しかし、エクスはその情報を聞き逃さなかった。彼の脳内では、カイルの語った伝説と、これまでに集めた情報が繋がり、新たな可能性が形成されつつあった。
「興味深い情報です。感謝します、カイル君」
「…別に、礼を言われるようなことじゃねえよ」
ちょうどその時、ライラが興奮した様子で二人の元へ駆け寄ってきた。
「エクス!カイル君!大変だよ!私、すごい噂を聞いちゃった!」
ライラは、先ほど上級生たちが話していた「禁書庫」の噂を、目を輝かせながら二人に語った。世界の真実、神々の秘密、そして触れると呪われるという不気味な言い伝え。
「禁書庫…」エクスはその言葉を反芻した。彼の解析によれば、学園の図書館にそのような区画が存在する可能性は低いとされていた。しかし、ライラがもたらした情報は、彼の論理的な予測を覆すものだった。
「胡散臭え噂だな」カイルは腕を組んだまま言った。「だが、もし本当にそんな場所があるなら、お前みたいなヤツが真っ先に首を突っ込みたがるような代物が眠ってそうではあるな、エクス」
「肯定も否定もできません。しかし、検証する価値はあるでしょう」エクスの瞳に、新たな探求の光が灯った。「オルドヴァンの森の魔力汚染、カイル君の語った古都アストラルの伝説、そしてライラが掴んだ禁書庫の噂…これらは、一見バラバラに見えて、どこかで繋がっているのかもしれない」
エクスは、カイルが語った古都アストラルについて、より詳細な情報を集める必要があると判断した。それは、直接的な調査だけでなく、間接的な情報収集も含まれる。

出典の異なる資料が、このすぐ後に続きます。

-- ==== Sys2Proof/Machine/Units.lean ====
section
/-! DEFINITION. What the pipe and the choice of threads know of each instruction: its effect, the registers that it
names, the rung of its siding, and how it changes the fetch (R175-R181, 09 Table 1). -/

namespace Sys2Proof.Machine

/-! ### What each instruction names, and its rung (R175, R177, 09 Table 1) -/

def gN (i : Nat) : RName := { cls := 0, idx := i }
def pN (i : Nat) : RName := { cls := 2, idx := i }
def bN (i : Nat) : RName := { cls := 3, idx := i }

/-- How an instruction changes the fetch: not, to a relative target, or to a computed one (R189). -/
inductive Fetching where
  | none
  | rel (c : BitVec 20)
  | jump
  deriving DecidableEq, Repr

/-- An instruction as the pipe sees it: header, effect, register sources and destinations, the rung of its siding, an
external effect (R185), serialising (R181), and what it does to the fetch. -/
structure PUnit where
  hdr : Hdr
  eff : State → Eff
  srcs : List RName
  dests : List RName
  rung : Nat
  ext : Bool
  serial : Bool
  kind : Fetching

def uGSrc : GSrc → List RName
  | .reg r => [gN r.val]
  | .imm _ => []

def uBSrc : BSrc → List RName
  | .reg r => [bN r.val]
  | .imm _ => []

def uPSrc : PSrc → List RName
  | .p r => [pN r.val]
  | .g r => [gN r.val]
  | .imm _ => []

def uVSrc : VSrc → List RName
  | .g r => [gN r.val]
  | .v _ => []
  | .imm _ => []

def uVTy : VTy → List RName
  | .x r => [bN r.val]
  | .int _ => [] | .f32 => [] | .bf16 => [] | .q _ _ => [] | .i4 => []

def uBmov : BmovOp → List RName × List RName
  | .bFromG d s => ([gN s.val], [bN d.val])
  | .bFromB d s => ([bN s.val], [bN d.val])
  | .bFromI d _ => ([], [bN d.val])
  | .gFromB d s => ([bN s.val], [gN d.val])

def uGrade : GradeOp → List RName × List RName
  | .gFromV d _ => ([], [gN d.val])
  | .bFromV d _ => ([], [bN d.val])
  | .vFromG _ s => ([gN s.val], [])

def uBcast : BcastOp → List RName
  | .fromG s => [gN s.val]
  | .fromV _ k => uGSrc k
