-- ==== Sys2Proof/Machine/Dispatch.lean ====
section
/-! DEFINITION. The dispatch of every constructor of `Instr` to its meaning, one arm each. -/

namespace Sys2Proof.Machine

open Sys2Proof
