/-- What power-on reset leaves (R6, and the Reset columns of 04, 07, 12, 24 and 25), with the clock's invariant and the
canonical form of every memory.
The registers of slots before a placement, the start of the clock and empty memory are the model's choices (logs 1, 2, 3
and 14). -/
def Obligations.ResetState : Prop :=
  let s := State.reset
  Claims.clockInv s ∧ s.memWf = true ∧ s.time.cycle = 0 ∧ s.mem.dram = [] ∧ s.mem.host = [] ∧
  (∀ c k, (s.thread c k).status = .unplaced ∧ (∀ n, n ≠ 0 → (s.thread c k).rdG n = 0) ∧ (s.thread c k).ctl.xvec = 0 ∧
    (s.thread c k).ctl.ptime = 0 ∧ (s.thread c k).ctl.fflags = 0) ∧
  s.disp.launches = [] ∧ s.mgmt.health.plimit = 1600 ∧ s.mgmt.dieBusy = false ∧ s.net.rto = 100000 ∧
  s.net.flowcount = 0 ∧ s.mgmt.sptcount = 0 ∧ s.chan.hqset = false ∧ s.stor.enable = false ∧
  (∀ p, (s.port p).txlog = 4 ∧ (s.port p).enable = false)
end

「カイル君、その古都アストラルについて、何か手掛かりになるような物は残っていませんか。例えば、お祖父様が持っていた古い地図や、言い伝えを記したメモなど」
「さあな…じいさんの遺品なんて、ほとんど処分しちまったし…ただ、確か、やけに星の模様が描かれた、古い革袋みたいなのは見た覚えがあるような、ねえような…」カイルは曖昧に答えた。

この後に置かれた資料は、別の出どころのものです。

-- ==== Sys2Proof/Laws/Ops.lean ====
section
/-! SUPPORT. Laws of the end of an instruction, of traps and of returns: what each shared operation can do. -/

namespace Sys2Proof.Machine

/-! ### Folds -/

theorem foldl_inv {α β : Type} (P : β → Prop) (f : β → α → β) (l : List α)
    (h : ∀ s a, a ∈ l → P s → P (f s a)) (s : β) (hs : P s) : P (l.foldl f s) := by
  induction l generalizing s with
  | nil => exact hs
  | cons a l ih => exact ih (fun s b hb => h s b (List.mem_cons_of_mem a hb)) _ (h s a (List.mem_cons_self ..) hs)

/-! ### Core updates -/

/-- An update of a core that keeps its slots leaves every thread. -/
theorem State.thread_modCore (s : State) (c c' k : Nat) (f : Core → Core) (h : ∀ x, (f x).slots = x.slots) :
    (s.modCore c f).thread c' k = s.thread c' k := by
  by_cases hc : c' = c
  · subst hc
    simp [State.thread, Core.slot, h]
  · simp [State.thread, State.core_modCore_of_ne _ _ hc]

/-! ### A leader's forwarded words -/

/-- Only cores change. -/
theorem patchForward_eq (s : State) (t : Thread) (self : Nat × Nat) (at' pc : Word) (res : Option Word) :
    ∃ cs, patchForward s t self at' pc res = { s with cores := cs } := by
  unfold patchForward
  split
  · refine foldl_inv (fun s' => ∃ cs, s' = { s with cores := cs }) _ _ ?_ s ⟨_, rfl⟩
    rintro s' m - ⟨cs, rfl⟩
    exact ⟨_, rfl⟩
  · exact ⟨_, rfl⟩

/-- The acting member's own record stays. -/
theorem patchForward_thread_self (s : State) (t : Thread) (self : Nat × Nat) (at' pc : Word) (res : Option Word) :
    (patchForward s t self at' pc res).thread self.1 self.2 = s.thread self.1 self.2 := by
  unfold patchForward
  split
  · refine foldl_inv (fun s' : State => s'.thread self.1 self.2 = s.thread self.1 self.2) _ _ ?_ s rfl
    intro s' m hm h
    have hne : m ≠ self := by simpa using (List.mem_filter.mp hm).2
    rw [State.thread_modThread_of_ne _ _ (fun e => hne e.symm), h]
  · rfl

/-- Another thread changes in its forwarded words only. -/
theorem patchForward_thread (s : State) (t : Thread) (self : Nat × Nat) (at' pc : Word) (res : Option Word) (c k : Nat) :
    ∃ fw, (patchForward s t self at' pc res).thread c k = { s.thread c k with fwd := fw } := by
  unfold patchForward
  split
  · refine foldl_inv (fun s' : State => ∃ fw, s'.thread c k = { s.thread c k with fwd := fw }) _ _ ?_ s ⟨_, rfl⟩
    rintro s' m - ⟨fw, h⟩
    by_cases hm : (c, k) = (m.1, m.2)
    · obtain ⟨rfl, rfl⟩ := Prod.mk.inj hm
      rw [State.thread_modThread_self]
      exact ⟨_, by rw [h]⟩
    · exact ⟨fw, by rw [State.thread_modThread_of_ne _ _ hm, h]⟩
  · exact ⟨_, rfl⟩

/-- Of a core only the threads' records change. -/
theorem patchForward_core (s : State) (t : Thread) (self : Nat × Nat) (at' pc : Word) (res : Option Word) (c : Nat) :
    ∃ sl, (patchForward s t self at' pc res).core c = { s.core c with slots := sl } := by
  unfold patchForward
  split
  · refine foldl_inv (fun s' : State => ∃ sl, s'.core c = { s.core c with slots := sl }) _ _ ?_ s ⟨_, rfl⟩
    rintro s' m - ⟨sl, h⟩
    by_cases hc : c = m.1
    · subst hc
      rw [State.core_modThread_self, h]
      exact ⟨_, rfl⟩
    · exact ⟨sl, by rw [State.core_modThread_of_ne _ _ _ hc, h]⟩
  · exact ⟨_, rfl⟩

/-! ### Retiring -/

/-- A retirement changes cores only. -/
theorem retireWith_eq (s : State) (pc : Word) (y : Bool) (res : Option Word) :
    ∃ cs, retireWith s pc y res = { s with cores := cs } := by
  obtain ⟨cs, h⟩ := patchForward_eq s s.me s.cur s.me.pc pc res
  unfold retireWith
  rw [h]
  split <;> exact ⟨_, rfl⟩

「それです」エクスは即座に反応した。「もし心当たりがあるなら、確認していただけると助かります。それと並行して、私は学園の外部にも情報収集の網を広げます。幸い、私の養父母は、古代史や魔法考古学に詳しい研究者と多少の繋がりがあります。彼らを通じて、古都アストラルに関する情報や、あるいは同様の『忘れられた場所』に関する伝承がないか、問い合わせてみるつもりです」
エクスはそう言うと、懐から羊皮紙と羽根ペンを取り出し、手紙を書き始めた。その宛名は、彼の養父アルデンの旧友であり、王立アカデミーで古代文明を研究しているという老教授の名前だった。彼のペンは、迷いなく、しかし慎重に言葉を紡いでいく。それは、アナログで時間のかかる方法だったが、時に最も確実な情報を手繰り寄せる手段でもあった。
禁書庫の謎、滅びた古都の伝説、そして世界の歪みの根源。三人の前には、解き明かすべき多くの謎が横たわっている。そして、その謎の中心には、エクスの失われた過去が深く関わっていることを、彼は予感し始めていた。図書館の静寂の中、三人の新たな探求が、静かに始まろうとしていた。